Step 3 - apply the optimism bias adjustment determined in steps 1 and 2. The present value of costs should be increased by the appropriate optimism bias factor. For example, if costs are -£10 million and the optimism bias factor is 40%, this would lead to optimism bias adjusted costs of -£14 million (i.e. -£10 million*(1+0.4)). If an appropriate optimism bias factor is available the present value of the benefits should also be adjusted (which would lead to a lower level of estimated benefits). The results should be added to estimate the total Net Present Social Value (NPSV) adjusted for optimism bias. This is the best estimate of the social value of an option, allowing for risk and optimism bias.
Step 4 - review the optimism bias adjustment at different stages of appraisal. Optimism bias adjustment should be reduced in proportion to risk avoidance or risk mitigation measures taken.
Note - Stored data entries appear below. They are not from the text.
-- ==== Sys2Proof/Machine/Pipeline.lean ====
section
/-! DEFINITION. Machine/Pipeline.lean: the pixel pipelines (04): output headers, taps and statistics of a frame, pairing and latching
(R82, R89), the choice of work (R104), lines through the stages (R78), faults, takeover and handover (R110, R111) and replay (R108). -/
namespace Sys2Proof.Machine

/-! ## Access -/

def Dev.pipe (d : Dev) (p : Nat) : Pipe := SMap.get Pipe.reset d.pipes p
def Dev.setPipe (d : Dev) (p : Nat) (x : Pipe) : Dev := { d with pipes := SMap.set Pipe.reset d.pipes p x }
def Dev.updPipe (d : Dev) (p : Nat) (f : Pipe → Pipe) : Dev := d.setPipe p (f (d.pipe p))
def Dev.updWm (d : Dev) (f : WebMap → WebMap) : Dev := { d with wm := f d.wm }
def Dev.plGen (d : Dev) (p : Nat) : Nat := d.gen (.pl (Fin.ofNat 2 p))

/-- The frame at the head of a port's frames, which its stream takes next (R15). -/
def Dev.nextFrame (d : Dev) (n : Nat) : Option HFrame := (d.hpOf n).frames.head?.filter (fun f => !f.gone)

/-- The first frame of a list, as it has gone through: away with it, or marked while it still arrives. -/
def popFirst : List HFrame → List HFrame
  | [] => []
  | f :: l => if f.closed then l else { f with gone := true } :: l

/-- The frame has gone through: it leaves the port and frees its slot. One that still arrives leaves at its close. -/
def Dev.popFrame (d : Dev) (n : Nat) : Dev := d.updHp n (fun h => { h with frames := popFirst h.frames })

/-- The context is a replay context (R114). -/
def Dev.isReplay (d : Dev) (p s : Nat) : Bool := nbit (d.ctxCfg p s) 6
/-- The context is in-line. -/
def Dev.isInline (d : Dev) (p s : Nat) : Bool := nbit (d.ctxCfg p s) 4 && !d.isReplay p s

/-- The frame of a context has begun to be processed and is not complete. -/
def Ctx.busy (c : Ctx) : Bool := c.work.isSome

/-- Some context has head n's next frame in progress. -/
def Dev.taken (d : Dev) (n : Nat) : Bool :=
  allCtx.any (fun c => match (d.ctx c.1 c.2).work with
    | some w => w.own.isNone && decide (d.ctxHead c.1 c.2 = n)
    | none => false)

/-! ## Identity of a frame (R67, R83) -/

/-- The words of a tag as identity. -/
def idOfTag (tag : List Nat) : FrameId :=
  let w := fun i => tag.getD i 0
  {
    seq := w 0, settingsGen := nfld (w 1) 15 0, unitGen := nfld (w 1) 31 16, dtime := w 2 + 2 ^ 32 * w 3,
    wpos := sgn 64 (w 4 + 2 ^ 32 * w 5), sub := nfld (w 6) 15 0, flags := nfld (w 7) 15 0, identity := nfld (w 7) 0 0, unknown := nbit (w 7) 1 }

/-- The identity of a frame of port n: its tag's, or what is known of it before its close. -/
def Dev.frameId (d : Dev) (n : Nat) (f : HFrame) : FrameId :=
  if f.closed then idOfTag f.tag
  else
    let q := d.frameFacts n (d.hpOf n) f
    {
      seq := f.seq, settingsGen := q.gen.1, unitGen := f.unitGen, dtime := f.dtime, wpos := f.wpos, sub := q.sub,
      flags := f.flags ||| q.ident.1 ||| 2 * b2n q.ident.2, identity := q.ident.1, unknown := q.ident.2 }

/-! ## Output headers (R103) -/

/-- Word 9's marks, bits 0 to 11. -/
structure HeaderMarks where
  merged : Bool := false
  unpaired : Bool := false
  lost : Bool := false
  dropped : Bool := false
  lagOff : Bool := false
  gHeld : Bool := false
  kHeld : Bool := false
  gLimited : Bool := false
  late : Bool := false
  provisional : Bool := false
  unmerged : Bool := false
  takeover : Bool := false
  deriving DecidableEq, Repr

def HeaderMarks.bits (m : HeaderMarks) : Nat :=
  b2n m.merged + 2 * b2n m.unpaired + 4 * b2n m.lost + 8 * b2n m.dropped + 16 * b2n m.lagOff + 32 * b2n m.gHeld + 64 * b2n m.kHeld
    + 128 * b2n m.gLimited + 256 * b2n m.late + 512 * b2n m.provisional + 1024 * b2n m.unmerged + 2048 * b2n m.takeover

/-- The 12 words of a header. -/
def headerWords (id : FrameId) (plGen wsGen : Nat) (dT : Int) (partner : Nat) (m : HeaderMarks) (p s head : Nat) (g : Int)
    (lines cols : Nat) : List Nat :=
  [id.seq, id.settingsGen + 65536 * id.unitGen, plGen + 65536 * wsGen, id.dtime % 2 ^ 32, id.dtime / 2 ^ 32 % 2 ^ 32,
   unsgn 64 id.wpos % 2 ^ 32, unsgn 64 id.wpos / 2 ^ 32, id.sub + 65536 * unsgn 16 dT, id.flags % 65536 + 65536 * (partner % 65536),
   m.bits + 4096 * p + 8192 * head + 65536 * s, unsgn 32 g, lines + 65536 * cols]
Objective and transparent evidence of the mitigation of contributory factors should be observed and verified independently before reductions are made. Procedures for this include the Gateway Review process. Further information can be found on the Infrastructure and Projects Authority's assurance review toolkit webpages.
A5.8 Closer to implementation the optimism bias adjustment for a project can be reduced to its lower bound provided mitigating evidence is robust. This assumes that the cost of mitigation is less than the cost of managing any residual risks. The costs of risk avoidance should be built into the proposal in their entirety since they will be incurred irrespective of whether the risks materialise. The costs of mitigation are included as expected costs, which is cost of mitigation multiplied by likelihood of the risk occurring.
A5.9 Optimism bias should be applied to operating costs and benefits, as well as capital costs. Where there is no appropriate measurement of typical bias, the confidence intervals of key input variables can be used.